This will add a quick note on how to install necessary Hadoop ecosystem by Installing Apache BigTop for Hadoop Development.
- Remember that we need a 64-bit OS to be able to run Big Data project.
- First, add a new repo. The latest BigTop repo (0.8.0) is located at http://www.apache.org/dist/bigtop/bigtop-0.8.0/repos/ and we just need to add appropriate repo for the current OS. For example, with CentOS 6:
[bash]wget -O /etc/yum.repos.d/bigtop.repo http://www.apache.org/dist/bigtop/bigtop-0.8.0/repos/centos6/bigtop.repo[/bash]
- Then, simply install your selected software within Apache BigTop. E.g.
[bash]yum install hadoop\* mahout\* oozie\* hbase\* hive\* hue\* pig\* zookeeper\*[/bash]
- We then need Java environment for all BigTop programs
[bash]sudo yum install java-1.7.0-openjdk-devel.x86_64[/bash]
- Format the NameNode:
[bash]sudo /etc/init.d/hadoop-hdfs-namenode init[/bash]
- Start the Hadoop services for your pseudodistributed cluster:
[bash]for i in hadoop-hdfs-namenode hadoop-hdfs-datanode ; \
do sudo service $i start ; done[/bash] - Create a sub-directory structure in HDFS:
[bash]sudo /usr/lib/hadoop/libexec/init-hdfs.sh[/bash]
- Start the YARN daemons:
[bash]sudo service hadoop-yarn-resourcemanager start
sudo service hadoop-yarn-nodemanager start[/bash]
The above steps will reduce much effort spent for installing and linking compatible softwares if we only install each package :-).
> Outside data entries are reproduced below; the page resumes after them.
/-- The time at which a PTP message arrived, as the module stamps it: within 2 ns, with the sub-port's asymmetry taken off (R327;
DESIGN CHOICE, log 44: the sign of LNK_PTP_ASYM). -/
def ptpStamp (s : State) (m : PtpMsg) : Int :=
  (ptpNs s : Int) + clampInt (-2) 2 m.err - sext 32 (regA s (portWin m.port + 0x14)) / 1000

/-- PTP_MESSAGE_RECEIVE, for a message of the module's domain: an announce takes part in the choice of the master; on the slave
sub-port a sync gives the offset, and the answer to a delay request the mean path delay, end to end or peer to peer (R327 to R329).
Where SYNC_IN is the phase reference it stands in place of a slave sub-port (R330). -/
def execPtpMessageReceive (t : Nat) (m : PtpMsg) (s : State) : Res :=
  let s := tick t s
  .next (
    if ¬ live s ∨ ¬ ptpPort s m.port ∨ cfg s 0x719000 0 2 ≠ 1 ∨ m.domain ≠ cfg s 0x719000 6 7 ∨ m.ann.sender = s.alm.macBase then s
    else if m.kind = 0 then ptpSelect { s with ptp := { s.ptp with heard := tput s.ptp.heard m.port (m.ann, s.now) } }
    else if s.ptp.slave ≠ m.port then s
    else
      let at_ := ptpStamp s m
      if m.kind = 1 then servo (at_ - m.sent - s.ptp.path) { s with ptp := { s.ptp with t1 := m.sent, t2 := at_ } }
      else
        let twice := if cfg s 0x719000 3 1 = 1 then at_ - s.ptp.t3 - m.sent else (s.ptp.t2 - s.ptp.t1) + (m.sent - s.ptp.t3)
        { s with ptp := { s.ptp with path := twice / 2, lastMsg := s.now } })

/-- A PTP message on its transport: announce and follow-up are general messages, sync and delay requests event messages
(R312, R327; the lengths and group addresses are those of IEEE 1588 and IEEE 802.3, log 44). An announce names the grandmaster: the
slave's, one step farther, or the module itself. -/
def ptpFrame (s : State) (kind : Nat) : TxFrame :=
  let tr := cfg s 0x719000 4 2
  let p2p := kind = 2 ∧ cfg s 0x719000 3 1 = 1
  let body := if kind = 0 then 64 else if p2p then 54 else 44
  let ann := match look s.ptp.heard s.ptp.slave with
    | some (a, _) => { a with steps := a.steps + 1, sender := s.alm.macBase }
    | none => ownAnnounce s
  let f := express (max 64 (18 + body + (if tr = 1 then 28 else if tr = 2 then 48 else 0))) (.ptp kind (cfg s 0x719000 6 7) ann)
    (if tr = 1 ∨ tr = 2 then (if kind = 0 ∨ kind = 3 then 320 else 319) else 0)
  if tr = 1 then { f with
    ether := 0x0800, hops := cfg s 0x718008 0 8, mac := if p2p then 0x01005E00006B else 0x01005E000181,
    ipDst := if p2p then 0xE000006B else 0xE0000181 }
  else if tr = 2 then { f with
    hops := cfg s 0x718008 0 8, mac := if p2p then 0x33330000006B else 0x333300000181,
    ipDst := if p2p then 0xFF02 * 2 ^ 112 + 0x6B else 0xFF0E * 2 ^ 112 + 0x181 }
  else { f with ether := 0x88F7, mac := if p2p then 0x0180C200000E else 0x011B19000000, csum := false }

/-- cc between two messages of a kind: an announce each second, sync and delay requests by SYNC_LOG and DREQ_LOG (R327). -/
def ptpEvery (s : State) (kind : Nat) : Nat :=
  if kind = 1 then msCc 1000 / 2 ^ cfg s 0x719000 13 3 else if kind = 2 then msCc 1000 / 2 ^ cfg s 0x719000 16 3 else msCc 1000

/-- PTP_MESSAGE_SEND: announce and sync from masters, delay requests from the slave, at their intervals; in two-step
transmission a follow-up goes after a sync (R327). -/
def execPtpMessageSend (t port kind : Nat) (s : State) : Res :=
  let s := tick t s
  .next (
    let may := if kind = 2 then s.ptp.slave = port else kind < 2 ∧ isMaster s port
    let due := (look s.ptp.sentAt (4 * port + kind)).all (fun c => decide (c + ptpEvery s kind ≤ s.now))
    if portsOn s ∧ ptpPort s port ∧ may ∧ due then
      let s := queueTx port (ptpFrame s kind) { s with ptp := { s.ptp with sentAt := tput s.ptp.sentAt (4 * port + kind) s.now } }
      if kind = 1 ∧ cfg s 0x719000 2 1 = 0 then queueTx port (ptpFrame s 3) s else s
    else s)

/-- PTP_ANNOUNCE_TIMEOUT: three announce intervals without an announce of a master: the choice runs again without it (R327); while
messages of the reference are absent a locked timebase drifts (R36). -/
def execPtpAnnounceTimeout (t port : Nat) (master : Option Nat) (s : State) : Res :=
  let s := tick t s
  .next (match look s.ptp.heard port with
    | none => s
    | some (a, at_) =>
      if ¬ live s ∨ s.now < at_ + msCc 3000 ∨ master.any (fun m => decide (m ≠ a.sender)) then s else
      let was := s.ptp.slave
      let s := ptpSelect { s with ptp := { s.ptp with heard := tdel s.ptp.heard port } }
      if was = port ∧ s.ptp.lock = 0 then setLock 1 s else s)

/-- MER_HOLDOVER_EXPIRY: PTP messages have been absent for MER_HOLDOVER (R36). -/
def execMerHoldoverExpiry (t : Nat) (s : State) : Res :=
  let s := tick t s
  .next (if live s ∧ s.ptp.lastMsg + msCc (cfg s 0x10034 0 16) ≤ s.now then setLock 2 s else s)

/-- SYNC_IN_EDGE: with IN_MODE 1 the edge marks a whole second and is the phase reference (R330). -/
def execSyncInEdge (t ns : Nat) (offset : Int) (s : State) : Res :=
  let s := tick t s
  .next (
    if ¬ live s ∨ cfg s 0x719040 0 2 ≠ 1 then s else
    let step := decide (1000 < offset.natAbs) && s.jobs.isEmpty
    let s := servo offset { s with ptp := { s.ptp with slave := 0xFE, inPresent := true, lastEdge := s.now } }
    if step then stepTime ns s else s)

/-- SYNC_IN_ABSENT: no edge within 1.1 s; missing edges count toward MER_HOLDOVER (R330, R334). -/
def execSyncInAbsent (t : Nat) (s : State) : Res :=
  let s := tick t s
  .next (
    if s.ptp.inPresent ∧ s.ptp.lastEdge + msCc 1100 ≤ s.now then
      let s := { s with ptp := { s.ptp with inPresent := false } }
      if s.ptp.slave = 0xFE ∧ s.ptp.lock = 0 then setLock 1 s else s
    else s)

/-- SYNC_OUT_PULSE: a 1 µs pulse at each whole second within ±2 ns, or at each meridian (R330). -/
def execSyncOutPulse (t : Nat) (s : State) : Res :=
  let s := tick t s
  .next (
    let sub := ptpNs s % 10 ^ 9
    let m := cfg s 0x719040 2 2
    if live s ∧ ((m = 1 ∧ (sub ≤ 2 ∨ 10 ^ 9 - 2 ≤ sub)) ∨ (m = 2 ∧ s.now = s.mer.at_)) then emit (.pulse (ptpNs s)) s else s)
Of course we can still use other built-in package such as CloudEra or Hortonworks’ ones.
Troubleshooting for Noobs
1. If there is “org.apache.hadoop.security.AccessControlException” relates to “/tmp/hadoop-yarn” while running hadoop/pig/etc. scripts, it is due to the permission on the tmp folder. Do not be frustrated, just run
[bash]sudo -u hdfs hadoop fs -chmod -R 777 /tmp/hadoop-yarn[/bash]
and you will be fine 🙂